覆水盆に返らず−13
「ヴァズィ!」
左手の術式も起動すると、唯斗は二人の近く、結界の内側に穴をあけた。穴はさらに奥へと水平方向にも続き、シャドウサーヴァントたちの背後まで続く。
「お前が兵器なら俺は制御装置。嫌かもしれないけど一蓮托生だ。そして何より、兵器の役目は使い捨てで相手を殺すことじゃない。殺した相手の屍の向こうに、持ち主を連れていくことだ」
唯斗は右側に立つオルタを見上げる。そこに不機嫌な色は浮かんでいなかった。
「…いいだろう、お前の言う兵器の定義に従ってやろうじゃねぇか、マスター。念話で合図したら結界解いて援護しろ」
「了解」
オルタはニヤリと笑うと、唯斗が空けた穴から素早く移動を開始した。
僅か数秒後、轟音とともに地面が振動する。唯斗が急造した隧道から地面を突き破り、シャドウサーヴァントたちを背後から一気に攻撃したのだろう。
(結界を解け)
念話で合図を送られた唯斗は、結界を解いて深く息を吸う。かなり魔力を使って、魔術回路がズキズキと痛んだ。
だが戦いはまだ続いている。シャドウサーヴァントの剣が再びオルタに向かうと、唯斗は強めのガンドによってその手を強く弾き、太刀筋を逸らす。その隙にオルタが槍を突き出した。
本来なら剣で防がれた軌道に瞬く間に槍が差し込まれたことで、シャドウサーヴァントの霊核が砕かれる。
一方、もう1騎のシャドウサーヴァントは唯斗を明確に邪魔だと認識したのか、こちらに向けて光線を放つ。唯斗は迷彩術式で自分の姿を隠すと、同時にシャドウサーヴァントの足元の地面を転移させる。
「ヴィアン」
その土は唯斗の近くに転移してばらばらと崩れたが、シャドウサーヴァントは先ほど唯斗が空けた隧道に落下する。
そこを、オルタの槍が頭上から脳天を突き刺した。かなりえぐい突きに、つい目を逸らす。
だが、これで敵生体はすべて沈黙した。
ふう、と息をつくと、おもむろに地面が揺れ始めた。
『まずい、特異点修復の衝撃もあって、その洞窟が今にも崩落する!』
通信からのロマニの情けない声が聞こえていたオルタは、瞬時に唯斗の傍まで来ると、何も言わずに唯斗を抱き上げた。

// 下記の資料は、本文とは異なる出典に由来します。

-- ==== Sys2Proof/Laws/PerInstr.lean ====
section
/-! SUPPORT. The per-instruction family RoundTrip: what an instruction encodes to decodes to it. -/

set_option Elab.async false
set_option linter.unusedSimpArgs false

namespace Sys2Proof.Laws

/-- The S bit read back. -/
theorem sbit_of (sp : Bool) : (BitVec.ofBool sp == 1#1) = sp := by cases sp <;> rfl

/-- Parts laid side by side, the first at the low end. -/
def glue : List (Sigma BitVec) → Nat
  | [] => 0
  | p :: t => p.2.toNat + 2 ^ p.1 * glue t

/-- How many bits the parts take. -/
def total : List (Sigma BitVec) → Nat
  | [] => 0
  | p :: t => p.1 + total t

/-- The parts are the fields of w from bit lo up. -/
def Fields (w : BitVec 32) : Nat → List (Sigma BitVec) → Prop
  | _, [] => True
  | lo, p :: t => fld w lo p.1 = p.2 ∧ Fields w (lo + p.1) t

theorem glue_nil : glue [] = 0 := by simp [glue]

theorem glue_cons (n : Nat) (v : BitVec n) (t : List (Sigma BitVec)) :
    glue (⟨n, v⟩ :: t) = v.toNat + 2 ^ n * glue t := by simp [glue]

theorem glue_lt (l : List (Sigma BitVec)) : glue l < 2 ^ total l := by
  induction l with
  | nil => simp [glue, total]
  | cons p t ih =>
    have h := p.2.isLt
    have : 2 ^ p.1 * (glue t + 1) ≤ 2 ^ p.1 * 2 ^ total t := Nat.mul_le_mul_left _ ih
    simp only [glue, total, Nat.pow_add]
    rw [Nat.mul_add] at this
    omega

/-- A word whose bits from lo up are these parts has them as its fields. -/
theorem fields_at {w : BitVec 32} (l : List (Sigma BitVec)) (lo : Nat) (h : w.toNat / 2 ^ lo = glue l) : Fields w lo l := by
  induction l generalizing lo with
  | nil => trivial
  | cons p t ih =>
    have hp := p.2.isLt
    refine ⟨?_, ih _ ?_⟩
    · apply BitVec.eq_of_toNat_eq
      rw [fld, h, BitVec.toNat_ofNat, glue, Nat.add_mul_mod_self_left, Nat.mod_eq_of_lt hp]
    · rw [Nat.pow_add, ← Nat.div_div_eq_div_mul, h, glue, Nat.add_mul_div_left _ _ (Nat.two_pow_pos _), Nat.div_eq_of_lt hp,
        Nat.zero_add]

/-- What a packed word's bits add up to. -/
def fieldSum (b : Nat) (fs : List (Nat × Nat)) : Nat := fs.foldr (fun p n => p.1 * 2 ^ p.2 + n) b

theorem sum_cons (b v lo : Nat) (fs : List (Nat × Nat)) : fieldSum b ((v, lo) :: fs) = v * 2 ^ lo + fieldSum b fs := by
  simp [fieldSum]

theorem sum_nil (b : Nat) : fieldSum b [] = b := by simp [fieldSum]

/-- A packed word's fields, once its sum is seen to be its parts laid side by side. -/
theorem fields_of {w : BitVec 32} {b : Nat} {fs : List (Nat × Nat)} {l : List (Sigma BitVec)} (h : pack b fs = w)
    (hs : fieldSum b fs = glue l) (hl : total l = 32) : Fields w 0 l := by
  refine fields_at l 0 ?_
  have hlt := glue_lt l
  rw [← h, pack, BitVec.toNat_ofNat, ← fieldSum, hs, hl.symm, Nat.mod_eq_of_lt hlt, Nat.pow_zero, Nat.div_one]

theorem one_toNat : (1#1).toNat = 1 := by decide

theorem bits_field {n : Nat} (v : BitVec n) : (Imm.field v).bits = v.toNat := by simp [Imm.bits]

theorem bits_lit {n : Nat} (v : BitVec 32) : (Imm.lit (n := n) v).bits = 2 ^ 31 := by simp [Imm.bits]

theorem dispBits_none : dispBits none = 0 := by simp [dispBits]

theorem dispBits_some (v : BitVec 32) : dispBits (some v) = 2 ^ 31 := by simp [dispBits]

/-- Decoding an encoded instruction gives it back, in either slot. -/
def RoundTrip.Statement (i : Instr) : Prop :=
  (∀ w l, encodeC i = some (w, l) → decodeC w l = .ok i) ∧ (∀ w, encodeA i = some w → decodeA w = .ok i)

/-- What RoundTrip asks of a C instruction. -/
theorem roundTrip_of_C {i : Instr} {b l : BitVec 32} (he : encodeC i = some (b, l)) (ha : encodeA i = none)
    (h : ∀ w, b = w → decodeC w l = .ok i) : RoundTrip.Statement i :=
  ⟨fun w k hk => by rw [he] at hk; injection hk with hk; injection hk with hw hl; exact hl ▸ h w hw,
    fun w hk => by rw [ha] at hk; exact (nomatch hk)⟩

/-- What RoundTrip asks of an A instruction. -/
theorem roundTrip_of_A {i : Instr} {b : BitVec 32} (he : encodeA i = some b) (hc : encodeC i = none)
    (h : ∀ w, b = w → decodeA w = .ok i) : RoundTrip.Statement i :=
  ⟨fun w k hk => by rw [hc] at hk; exact (nomatch hk),
    fun w hk => by rw [he] at hk; injection hk with hq; exact h w hq⟩

theorem fmt0 {x : BitVec 32} {b : Nat} (a0 : Bool) (a1 : BitVec 5) (a2 : BitVec 5) (a3 : BitVec 5) (c0 : BitVec 9) (c1 : BitVec 6) (c2 : BitVec 1)
    (hx : pack b [(a0.toNat, 30), (a1.toNat, 19), (a2.toNat, 14), (a3.toNat, 9)] = x)
    (hb : b = c0.toNat * 2 ^ 0 + c1.toNat * 2 ^ 24 + c2.toNat * 2 ^ 31) :
    Fields x 0 [⟨9, c0⟩, ⟨5, a3⟩, ⟨5, a2⟩, ⟨5, a1⟩, ⟨6, c1⟩, ⟨1, BitVec.ofBool a0⟩, ⟨1, c2⟩] := by
  exact fields_of hx (by subst hb; simp only [sum_cons, sum_nil, glue_cons, glue_nil, BitVec.toNat_ofBool]; omega) rfl

theorem fmt1 {x : BitVec 32} {b : Nat} (a0 : Bool) (a1 : BitVec 5) (a2 : BitVec 5) (c0 : BitVec 9) (c1 : BitVec 5) (c2 : BitVec 6) (c3 : BitVec 1)
    (hx : pack b [(a0.toNat, 30), (a1.toNat, 19), (a2.toNat, 14)] = x)
    (hb : b = c0.toNat * 2 ^ 0 + c1.toNat * 2 ^ 9 + c2.toNat * 2 ^ 24 + c3.toNat * 2 ^ 31) :
    Fields x 0 [⟨9, c0⟩, ⟨5, c1⟩, ⟨5, a2⟩, ⟨5, a1⟩, ⟨6, c2⟩, ⟨1, BitVec.ofBool a0⟩, ⟨1, c3⟩] := by
  exact fields_of hx (by subst hb; simp only [sum_cons, sum_nil, glue_cons, glue_nil, BitVec.toNat_ofBool]; omega) rfl

theorem fmt2 {x : BitVec 32} {b : Nat} (a0 : Bool) (a1 : BitVec 5) (a2 : BitVec 5) (v : BitVec 14) (c0 : BitVec 6) (c1 : BitVec 1)
    (hx : pack b [(a0.toNat, 30), (a1.toNat, 19), (a2.toNat, 14), ((Imm.field v).bits, 0)] = x)
    (hb : b = c0.toNat * 2 ^ 24 + c1.toNat * 2 ^ 31) :
    Fields x 0 [⟨14, v⟩, ⟨5, a2⟩, ⟨5, a1⟩, ⟨6, c0⟩, ⟨1, BitVec.ofBool a0⟩, ⟨1, c1⟩] := by
  exact fields_of hx (by subst hb; simp only [sum_cons, sum_nil, glue_cons, glue_nil, bits_field, BitVec.toNat_ofBool]; omega) rfl

theorem fmt3 {x : BitVec 32} {b : Nat} (a0 : Bool) (a1 : BitVec 5) (a2 : BitVec 5) (v : BitVec 32) (c0 : BitVec 14) (c1 : BitVec 6)
    (hx : pack b [(a0.toNat, 30), (a1.toNat, 19), (a2.toNat, 14), ((Imm.lit (n := 14) v).bits, 0)] = x)
    (hb : b = c0.toNat * 2 ^ 0 + c1.toNat * 2 ^ 24) :
    Fields x 0 [⟨14, c0⟩, ⟨5, a2⟩, ⟨5, a1⟩, ⟨6, c1⟩, ⟨1, BitVec.ofBool a0⟩, ⟨1, 1#1⟩] := by
  exact fields_of hx (by subst hb; simp only [sum_cons, sum_nil, glue_cons, glue_nil, bits_lit, BitVec.toNat_ofBool, one_toNat]; omega) rfl

theorem fmt4 {x : BitVec 32} {b : Nat} (a0 : Bool) (a1 : BitVec 5) (a2 : BitVec 5) (a3 : BitVec 6) (c0 : BitVec 8) (c1 : BitVec 6) (c2 : BitVec 1)
    (hx : pack b [(a0.toNat, 30), (a1.toNat, 19), (a2.toNat, 14), (a3.toNat, 0)] = x)
    (hb : b = c0.toNat * 2 ^ 6 + c1.toNat * 2 ^ 24 + c2.toNat * 2 ^ 31) :
    Fields x 0 [⟨6, a3⟩, ⟨8, c0⟩, ⟨5, a2⟩, ⟨5, a1⟩, ⟨6, c1⟩, ⟨1, BitVec.ofBool a0⟩, ⟨1, c2⟩] := by
  exact fields_of hx (by subst hb; simp only [sum_cons, sum_nil, glue_cons, glue_nil, BitVec.toNat_ofBool]; omega) rfl

theorem fmt5 {x : BitVec 32} {b : Nat} (a0 : Bool) (a1 : BitVec 5) (c0 : BitVec 19) (c1 : BitVec 6) (c2 : BitVec 1)
    (hx : pack b [(a0.toNat, 30), (a1.toNat, 19)] = x)
    (hb : b = c0.toNat * 2 ^ 0 + c1.toNat * 2 ^ 24 + c2.toNat * 2 ^ 31) :
    Fields x 0 [⟨19, c0⟩, ⟨5, a1⟩, ⟨6, c1⟩, ⟨1, BitVec.ofBool a0⟩, ⟨1, c2⟩] := by
  exact fields_of hx (by subst hb; simp only [sum_cons, sum_nil, glue_cons, glue_nil, BitVec.toNat_ofBool]; omega) rfl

最初から棘を消していたようで、違和感なくオルタの腕に収まっている。
「掴まってろ」
「分かったから全速力な」
ぎゅっとオルタの肩に掴まって、胸元に顔を埋める。単に全力疾走するオルタの体からはみ出ると危険だからというだけのことだが、意外と悪くない。大柄な体に抱き込まれている安定感のおかげで、崩落する洞窟からの脱出という局面であっても、焦りや恐怖はなかった。
そして、洞窟を出てきつい日差しの下に出るのと同時に、洞窟は山体ごと崩落。粉塵が立ち込める中、唯斗はこわばっていた体の力を抜いて、ようやくオルタにすべての体重を預ける。
「あー……疲れた」
そろそろ下ろされるかと思ったが、オルタは唯斗を抱きかかえたままだ。どうしたのかと至近距離の顔を見上げると、その切れ長の瞳はまっすぐ唯斗を見下ろしていた。
「…俺はお前さんのことはよく知らねぇし、知るつもりもねぇ。だが……」
「…?」
オルタは静かな声で口を開く。すでに帰還レイシフトが始まり、体が軽くなり始めていた。
「…お前は、機械よりも人間の方が向いている」
「っ、」
「…まァ、お前さんの在り様なんざ知ったこっちゃない、好きにすればいい」
ふっ、と小さく笑ったオルタは、どこか優し気な表情だった。それは一瞬のことだったが、唯斗はなぜか目を合わせていられなくて、顔を隠すようにオルタの鎖骨あたりに目元を埋めた。